AI applications rely heavily on the image or video data they will act upon. This means that data storage must be accessible to AI processing. Encryption and decryption of stored data must happen rapidly. The private nature of many image and video sources in sensitive marine contexts necessitates encrypting data not only while at rest but also during transit. The data architecture must ensure data are segregated between system tenants if the system will be multi-tenant. We designed redundant cloud-based systems, meaning data are automatically backed up to a location outside the primary storage to ensure continuity in the event of a system failure. Data access is typically controlled by Application Programming Interfaces (APIs) between end-user applications and data as well as between service applications and data. This ensures data security through the passing of required secure credentials to facilitate API access.

AI Processing

AI applications are compute intensive operations, sometimes requiring costly server infrastructure in the cloud. We design applications that are scalable to ensure costs are optimized. This means that the system will automatically scale-up when data is arriving, and scale back down when processing is complete.

Microservice Design

We favor a microservice design approach to cloud-based systems. This means we design small components that perform a specific task and are loosely coupled to each other or functional within an expected system flow. Microservices design maintains flexibility and agility within large systems and can help to reduce ongoing development costs and maintenance cycles.

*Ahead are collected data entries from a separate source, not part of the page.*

/-! ### Station control (chapter 11) -/

theorem enterFailed (s : State) : s.KeepsTable s.enterFailed := .of_stop rfl rfl rfl

theorem reportIntegrity (s : State) : s.KeepsTable s.reportIntegrity := by
  unfold State.reportIntegrity
  split
  exacts [.of_table rfl rfl rfl rfl rfl, .ite (.enterFailed s) (.of_table rfl rfl rfl rfl rfl)]

/-! ### Claims (chapter 5) -/

theorem claimPending (s : State) (p : Pair) (cls : FaultClass) : s.KeepsTable (s.claimPending p cls) :=
  .after (.ite (.updateItem ..) (.place ..)) (.after (.setClaim ..) (.allocateTag ..))

theorem withdrawClaim (s : State) (p : Pair) : s.KeepsTable (s.withdrawClaim p) :=
  .after (.retireTag ..) (.withdraw ..)

/-! ### Entries that go on (chapter 7) -/

theorem joinEntry (s : State) (e : EntryNo) (st : StationNo) (pr : PairNo) (renew : Bool) :
    s.KeepsTable (s.joinEntry e st pr renew) :=
  .writeEntry (.join ..)

theorem leaveEntry (s : State) (e : EntryNo) (st : StationNo) (pr : PairNo) : s.KeepsTable (s.leaveEntry e st pr) :=
  .ite (.refl s) (.writeEntry (.after (.clearIfEmpty ..) (.leave ..)))

theorem joinOwn (s : State) (e : EntryNo) (p : Pair) (cls : FaultClass) : s.KeepsTable (s.joinOwn e p cls) :=
  .after (.setClaim ..) (.joinEntry ..)

theorem expireEntry (s : State) (e : EntryNo) (st : StationNo) (pr : PairNo) : s.KeepsTable (s.expireEntry e st pr) := by
  have left := Entry.Continues.leave (s.entry e) s.now st pr
  exact .writeEntry (.after (.clearIfEmpty ..) ⟨left.ok, left.confirming, left.key⟩)

theorem answerDefer (e : EntryNo) (s : State) (d : Defer) : s.KeepsTable (State.answerDefer e s d) := by
  have removed : s.KeepsTable (s.writeEntry e
      { s.entry e with defers := (s.entry e).defers.filter fun y => !Defer.isOf d.station d.pair y }) :=
    .writeEntry (.filterDefers ..)
  have marked : s.KeepsTable (s.writeEntry e { s.entry e with
      defers := (s.entry e).defers.map fun y =>
        if Defer.isOf d.station d.pair y then { y with underAnswer := true } else y }) :=
    .writeEntry (.of_ok fun h => h.of_names (.refl _) h.2.2.1 (Entry.names_mark _))
  unfold State.answerDefer
  refine .ite (.refl s) (.ite (.after (.place ..) marked) (removed.trans ?_))
  dsimp only
  split
  · exact .refl _
  · next p _ =>
    refine .ite ((KeepsTable.retireTag _ p).trans ?_) (.refl _)
    split
    exacts [.holdOff .., .joinOwn .., .holdOff ..]

theorem answerDefers (s : State) (e : EntryNo) : s.KeepsTable (s.answerDefers e) :=
  .foldl (KeepsTable.answerDefer e) _ s

theorem unlinkOwn (k : Key) (forced : Bool) (s : State) (p : Pair) : s.KeepsTable (State.unlinkOwn k forced s p) :=
  .ite (.ite (.holdOff s p) (.claimPending s p k.cls)) (.refl s)

theorem withdrawReplies (s : State) (e : EntryNo) : s.KeepsTable (s.withdrawReplies e) := .of_table rfl rfl rfl rfl rfl

end KeepsTable

/-! ### A run abandoned (R113, R144) -/

theorem endLocalAccess_table (s : State) : s.endLocalAccess.entries = s.entries ∧
    s.endLocalAccess.keyStore = s.keyStore ∧ s.endLocalAccess.station = s.station ∧
    s.endLocalAccess.bus.run = s.bus.run := by
  unfold State.endLocalAccess
  (repeat' split) <;> simp

theorem withdrawQuiet_table (s : State) : s.withdrawQuiet.entries = s.entries ∧
    s.withdrawQuiet.keyStore = s.keyStore ∧ s.withdrawQuiet.station = s.station ∧ s.withdrawQuiet.bus = s.bus := by
  unfold State.withdrawQuiet
  (repeat' split) <;> simp

/-- An abandonment ends the run that stands for its entry, and writes no entry (R113). -/
theorem abandonRun_table (s : State) (e : EntryNo) : (s.abandonRun e).entries = s.entries ∧
    (s.abandonRun e).keyStore = s.keyStore ∧ (s.abandonRun e).station = s.station ∧
    (s.abandonRun e).bus.run = if s.bus.run.map Run.entry = some e then none else s.bus.run := by
  have stands : (s.runOf e).isSome = true ↔ s.bus.run.map Run.entry = some e := by
    cases h : s.bus.run <;> simp [State.runOf, h, Option.filter]
  cases hrun : s.runOf e with
  | none => rw [abandonRun_of_none hrun, if_neg (by simp [← stands, hrun])]; exact ⟨rfl, rfl, rfl, rfl⟩
  | some run =>
    rw [if_pos (stands.1 (by simp [hrun]))]
    simp only [State.abandonRun, hrun]
    split
    · exact ⟨rfl, rfl, rfl, rfl⟩
    · obtain ⟨entries, keys, station, run⟩ := endLocalAccess_table s.clearRun
      obtain ⟨entries', keys', station', bus⟩ := withdrawQuiet_table s.clearRun.endLocalAccess
      exact ⟨entries'.trans entries, keys'.trans keys, station'.trans station, (congrArg _ bus).trans run⟩

theorem EntriesOk.abandonRun {s : State} (h : s.EntriesOk) (e : EntryNo) : (s.abandonRun e).EntriesOk := by
  obtain ⟨entries, keys, -, -⟩ := abandonRun_table s e
  simpa only [State.EntriesOk, State.entry, entries, keys] using h

/-- Once its entry is no longer CONFIRMING, the run that is left stands for another. -/
theorem RunAgreesOff.abandonRun {s : State} {e : EntryNo} (h : s.RunAgreesOff e) (hs : (s.entry e).state ≠ .confirming) :
    (s.abandonRun e).RunOk := by
  obtain ⟨entries, -, station, run⟩ := abandonRun_table s e
  have same (i : EntryNo) : (s.abandonRun e).entry i = s.entry i := by simp only [State.entry, entries]
  refine RunAgreesOff.runOk (e := e) (fun hr i hi => ?_) (by rwa [same]) ?_
  · obtain ⟨stands, holds⟩ := h (by simpa only [State.running, station] using hr) i hi
    rw [RunAgrees, same, run]
    split
    · next own =>
      have other : s.bus.run.map Run.entry ≠ some i := by rw [own]; exact fun h => hi (Option.some.inj h).symm
      exact ⟨iff_of_false (mt stands.1 other) nofun, nofun⟩
    · exact ⟨stands, holds⟩
  · rw [run]
    split
    · nofun
    · assumption

/-! ### Entries closed and lost (R113, R131) -/

/-- A write that ends an entry, the run that stands for it abandoned. -/
theorem ClosesTable.abandoned {s : State} {e : EntryNo} {x : Entry} (ok : (s.entry e).Ok → x.Ok)
    (hx : x.state ≠ .confirming) : s.ClosesTable e ((s.writeEntry e x).abandonRun e) :=
  ⟨fun h => (h.writeEntry (ok (h e).1)).abandonRun e,
    fun h => (h.writeEntry x).abandonRun (by rw [State.entry_writeEntry_same]; exact hx)⟩

theorem ClosesTable.closeEntry (s : State) (e : EntryNo) (v : Verdict) (forced : Bool) :
    s.ClosesTable e (s.closeEntry e v forced) := by
  have closed : s.ClosesTable e ((s.writeEntry e ((s.entry e).closed v forced)).abandonRun e) :=
    .abandoned (fun h => h.closed v forced) nofun
  rw [closeEntry_eq]
  refine (closed.andThen ?_).andThen (.answerDefers ..)
  unfold State.unlinkAll
  dsimp only
  split
  exacts [.foldl (KeepsTable.unlinkOwn _ _) _ _, .refl _]

theorem ClosesTable.loseFree (s : State) (e : EntryNo) (x : Entry) (key : Option Key) :
    s.ClosesTable e (s.loseFree e x key) := by
  have lost : s.ClosesTable e ((s.writeEntry e (x.lostFree key)).abandonRun e) :=
    .abandoned (fun _ => Entry.ok_lostFree x key) (by simp [(Entry.lostFree_eq_bare x key).1])
  exact lost.andThen (.ite (.withdraw ..) (.refl _))

theorem ClosesTable.loseEntry (s : State) (e : EntryNo) : s.ClosesTable e (s.loseEntry e) := by
  have unreplied (h : s.RunAgreesOff e) : (s.withdrawReplies e).RunAgreesOff e := h
  have lost : s.ClosesTable e (if (s.entry e).state == .free || (s.keyStore.get e).isNone then
      (s.withdrawReplies e).loseFree e (s.entry e) (s.keyStore.get e)
      else ((s.withdrawReplies e).writeEntry e
        { s.entry e with key := s.keyStore.get e, defers := [] }).closeEntry e .lost false) := by
    split
    · obtain ⟨entries, run⟩ := ClosesTable.loseFree (s.withdrawReplies e) e (s.entry e) (s.keyStore.get e)
      exact ⟨entries ∘ (KeepsTable.withdrawReplies s e).entries, run ∘ unreplied⟩
    · obtain ⟨entries, run⟩ := ClosesTable.closeEntry ((s.withdrawReplies e).writeEntry e
        { s.entry e with key := s.keyStore.get e, defers := [] }) e .lost false
      refine ⟨fun h => entries (((KeepsTable.withdrawReplies s e).entries h).writeEntry ?_),
        fun h => run ((unreplied h).writeEntry _)⟩
      exact (h e).1.of_names (.refl _) (h e).1.2.2.1 (List.nil_sublist _)
  exact lost.andThen (.reportIntegrity _)

namespace KeepsTable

Continuous Integration/Continuous Deployment

We typically deploy cloud-based systems that are supported by code repositories configured for continuous integration and continuous deployment. This means interface updates, API updates, and service configuration management, can be released seamlessly without disruption to end users.

Edge Based Systems

Edge-based systems bring the opportunity for real-time AI-assisted data analysis at sea, eliminating the delays and connectivity requirements of cloud-based processing.  Edge computing benefits include:

  • Real-time results available onboard to support fishing decisions that maintain sustainability and compliance
  • Real-time results that provide easier and more accurate logging for fishermen
  • Real-time results that ensure shore-based compliance teams can respond to incidents rapidly
  • Reduced data storage and transfer burdens if desired

Our Edge hardware team stays current on the latest and greatest technologies available from various suppliers of Edge system components such as compute devices, connectivity, and camera options. We develop our own Edge operating systems to optimize compute capacity for AI processing.